As their encampments are razed, or as their tent cities dwindle with the onset of cold weather, the "Occupy Wall Street" movement – now almost three months old – needs a second act. And organizers of this grass-roots movement, which asserts that "the 99 percent" of Americans who are not Wall Street bankers, hotel chain heiresses, or real estate titans are getting a raw deal these days, appear to have lit upon an answer, for now: Go local.

So it is that the Occupiers in Knoxville, Tenn., plan to start occupying foreclosed homes, to dramatize banks' actions. In Detroit, protesters are collecting provisions for the city's neediest. And in Los Angeles, Occupy activists are readying for a Dec. 12 action to close the Port of Los Angeles for a day – part of a larger call for port closings from Tacoma, Wash., to San Diego to protest perceived union-busting tactics against organized longshore workers.

The question is whether Occupy forces are scattering their fire in so many directions that the movement will inevitably fragment and dissolve, or whether they will grow in strength and accomplishments by proving former House Speaker "Tip" O'Neill's famous pronouncement that, in the end, "all politics is local."

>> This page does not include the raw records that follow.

-- ==== Sys2Proof/Machine/MemoryAccess.lean ====
section
/-! DEFINITION. SET_A, READ, WRITE, SWITCH_MEMORY (spec/42_memory_access.md): the one addressing mode is indirect through
`A`, which no access changes (R154). -/

namespace Sys2Proof.Machine

/-- SET_A aaa (R150): `A <- zext_16(aaa)`; odd values are accepted. -/
def execSetA (aaa : BitVec 12) (s : State) : Host.Outcome State Fault Refusal :=
  .next ({ s with regA := zextAddress aaa }.advance 2)

/-- READ rX (R151): `x[fX] <- MemRead(A, 1)`; at the keyboard address the cycle may block. -/
def execRead (fX : BitVec 4) (s : State) : Host.Outcome State Fault Refusal :=
  withReg .fX fX s fun x =>
    match busRead s.regA s with
    | none => .next (s.blockIn (.handlerRead (.read fX)))
    | some (v, s') => .next ((s'.setReg x v).advance 2)

/-- WRITE rX (R152): `MemWrite(A, 1, x[fX])`. -/
def execWrite (fX : BitVec 4) (s : State) : Host.Outcome State Fault Refusal :=
  withReg .fX fX s fun x => writeThenAdvance [(s.regA, s.reg x)] s

/-- SWITCH_MEMORY (R153): `M <- not M`. -/
def execSwitchMemory (s : State) : Host.Outcome State Fault Refusal :=
  .next (s.toggleM.advance 2)

end Sys2Proof.Machine
end

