-- ==== Sys2Proof/WellFormed.lean ====
section
/-! DEFINITION. Well-formed instructions: every register field that the instruction's format uses names one of `r0` to `r7`
(spec/30_encoding.md R98). -/

namespace Sys2Proof

/-- The first register field of the instruction that names no register, with its value; `fX` before `fZ` (R98). Only the
fields the instruction's format uses are looked at. -/
def Instr.badField : Instr → Option (RegField × BitVec 4)
  | .add fX _ fZ | .sub fX _ fZ | .draw fX _ fZ =>
      if 8 ≤ fX.toNat then some (.fX, fX) else if 8 ≤ fZ.toNat then some (.fZ, fZ) else none
  | .store fX _ | .read fX | .write fX | .readKeyboard fX | .skipEqual fX _ | .skipNotEqual fX _
  | .readT fX | .convertToBase10 fX | .convertByteToAscii fX _ =>
      if 8 ≤ fX.toNat then some (.fX, fX) else none
  | .jump _ | .switchMemory | .setA _ | .setT _ => none

/-- The instruction's register fields all name registers (R98). -/
def Instr.wellFormed (i : Instr) : Bool := i.badField.isNone

end Sys2Proof
end

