-- ==== Sys2Proof/Certificates/Slice0/Obligations.lean ====
section
/-! DEFINITION. The statements for the provers, from the numbered rules of spec/. A next state is written out in full
(`{ s with … }`), so that a statement about a result is a statement about the frame too: what is not named is unchanged.
Additions to `P` and `A` wrap modulo 65536 in all of them (R76, decision D9). -/

open Sys2Proof Sys2Proof.Machine Sys2Proof.Safety

/-! ### Encoding -/

/-- R95, R102: decoding the bytes of any instruction, with any bytes behind them, gives the instruction back, every operand
at every value its field admits, and leaves the bytes behind. -/
def Obligations.DecodeOfEncode : Prop :=
  ∀ (i : Instr) (rest : List Byte), decode (encode i ++ rest) = .ok (i, rest)

/-- Words written out from R93 and R95, as V-ENC lists them, decode to the instructions they stand for. -/
def Obligations.SpecWordsDecode : Prop :=
  decode [0x07, 0x41] = .ok (.store 7 0x41, [])
    ∧ decode [0x10, 0x92] = .ok (.add 0 1 2, [])
    ∧ decode [0x5A, 0xBC] = .ok (.jump 0xABC, [])
    ∧ decode [0x81, 0xAF] = .ok (.skipEqual 1 2, [])
    ∧ decode [0xBF, 0x10] = .ok (.setT 0x10, [])
    ∧ decode [0xE0, 0x10] = .ok (.convertByteToAscii 0 1, [])
    ∧ decode [0xF0, 0x67] = .ok (.draw 0 6 7, [])

/-- R91, R96, R97: any two bytes decode, to an instruction whose opcode is the high nibble of the first byte, and no others
are read; fewer than two bytes are rejected. So `UnknownOpcode` is never answered. -/
def Obligations.EveryPairOfBytesDecodes : Prop :=
  (∀ (b1 b2 : Byte) (rest : List Byte), ∃ i, decode (b1 :: b2 :: rest) = .ok (i, rest) ∧ i.opcode = b1.extractLsb' 4 4)
    ∧ decode [] = .error .truncated ∧ ∀ b : Byte, decode [b] = .error .truncated

/-- R99 (decision D8): encoding what a word decodes to gives the word with the ignored bits cleared; so two words that agree
on the bits their format uses decode to the same instruction. -/
def Obligations.IgnoredBitsHaveNoEffect : Prop :=
  (∀ (w : Word) (i : Instr), decodeWord w = .ok i → encodeWord i = w &&& usedBits (w.extractLsb' 12 4))
    ∧ ∀ w w' : Word, w.extractLsb' 12 4 = w'.extractLsb' 12 4 →
        w &&& usedBits (w.extractLsb' 12 4) = w' &&& usedBits (w.extractLsb' 12 4) → decodeWord w = decodeWord w'

/-! ### Register load and arithmetic -/

/-- R140. The clause for `fX >= 8` is the rule's *Exceptions*, which R98 decides (D7). -/
def Obligations.StoreLoadsImmediate : Prop :=
  ∀ (s : State) (fX : BitVec 4) (bb : BitVec 8),
    decodeWord (0x0#4 ++ fX ++ bb) = .ok (.store fX bb)
    ∧ (∀ hX : fX.toNat < 8, exec (.store fX bb) s = .next { s with regs := s.regs.set fX.toNat bb, pc := s.pc + 2 })
    ∧ (8 ≤ fX.toNat → exec (.store fX bb) s = .next (fatalState (.invalidRegisterIndex .fX fX) s))

/-- R141. The sum is computed exactly and reduced modulo 256; both sources are read before the destination is written. The
clauses for fields of 8 or more are the rule's *Exceptions*, which R98 decides (D7). -/
def Obligations.AddWritesSum : Prop :=
  ∀ (s : State) (fX : BitVec 4) (n : BitVec 1) (fY : BitVec 3) (fZ : BitVec 4),
    decodeWord (0x1#4 ++ fX ++ n ++ fY ++ fZ) = .ok (.add fX fY fZ)
    ∧ (∀ (hX : fX.toNat < 8) (hZ : fZ.toNat < 8), exec (.add fX fY fZ) s = .next { s with
        regs := s.regs.set fZ.toNat
          (BitVec.ofNat 8 ((s.regs[fX.toNat].toNat + (s.regs[fY.toNat]'fY.isLt).toNat) % 256))
        pc := s.pc + 2 })
    ∧ (8 ≤ fX.toNat → exec (.add fX fY fZ) s = .next (fatalState (.invalidRegisterIndex .fX fX) s))
    ∧ (fX.toNat < 8 → 8 ≤ fZ.toNat → exec (.add fX fY fZ) s = .next (fatalState (.invalidRegisterIndex .fZ fZ) s))

/-- R142. The difference, `rX - rY`, is `x[fX] - x[fY]` when that is not negative, and 256 more otherwise. The clauses for
fields of 8 or more are the rule's *Exceptions*, which R98 decides (D7). -/
def Obligations.SubWritesDifference : Prop :=
  ∀ (s : State) (fX : BitVec 4) (n : BitVec 1) (fY : BitVec 3) (fZ : BitVec 4),
    decodeWord (0x2#4 ++ fX ++ n ++ fY ++ fZ) = .ok (.sub fX fY fZ)
    ∧ (∀ (hX : fX.toNat < 8) (hZ : fZ.toNat < 8), exec (.sub fX fY fZ) s = .next { s with
        regs := s.regs.set fZ.toNat
          (BitVec.ofNat 8 (if (s.regs[fY.toNat]'fY.isLt).toNat ≤ s.regs[fX.toNat].toNat
            then s.regs[fX.toNat].toNat - (s.regs[fY.toNat]'fY.isLt).toNat
            else s.regs[fX.toNat].toNat + 256 - (s.regs[fY.toNat]'fY.isLt).toNat))
        pc := s.pc + 2 })
    ∧ (8 ≤ fX.toNat → exec (.sub fX fY fZ) s = .next (fatalState (.invalidRegisterIndex .fX fX) s))
    ∧ (fX.toNat < 8 → 8 ≤ fZ.toNat → exec (.sub fX fY fZ) s = .next (fatalState (.invalidRegisterIndex .fZ fZ) s))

Until lately, the movement has been largely about occupying ground in the name of the 99 percent – and trying to hold that ground in the face of city and police intervention. Since Sept. 17, when the first Occupiers settled in on Wall Street in New York, thousands of protesters have been arrested in cities across the United States (usually for refusing to obey police orders or for resisting arrest). The Occupy movement has been a way for people to rise up and vent their frustrations, but critics fault it for being unwilling or unable to devise a national action plan around something concrete, such as backing the Democrats' push to raise taxes on millionaires or proposing a constitutional amendment to limit special-interest money in political campaigns.

But that is as it should be, say those involved with the movement as well as its close observers.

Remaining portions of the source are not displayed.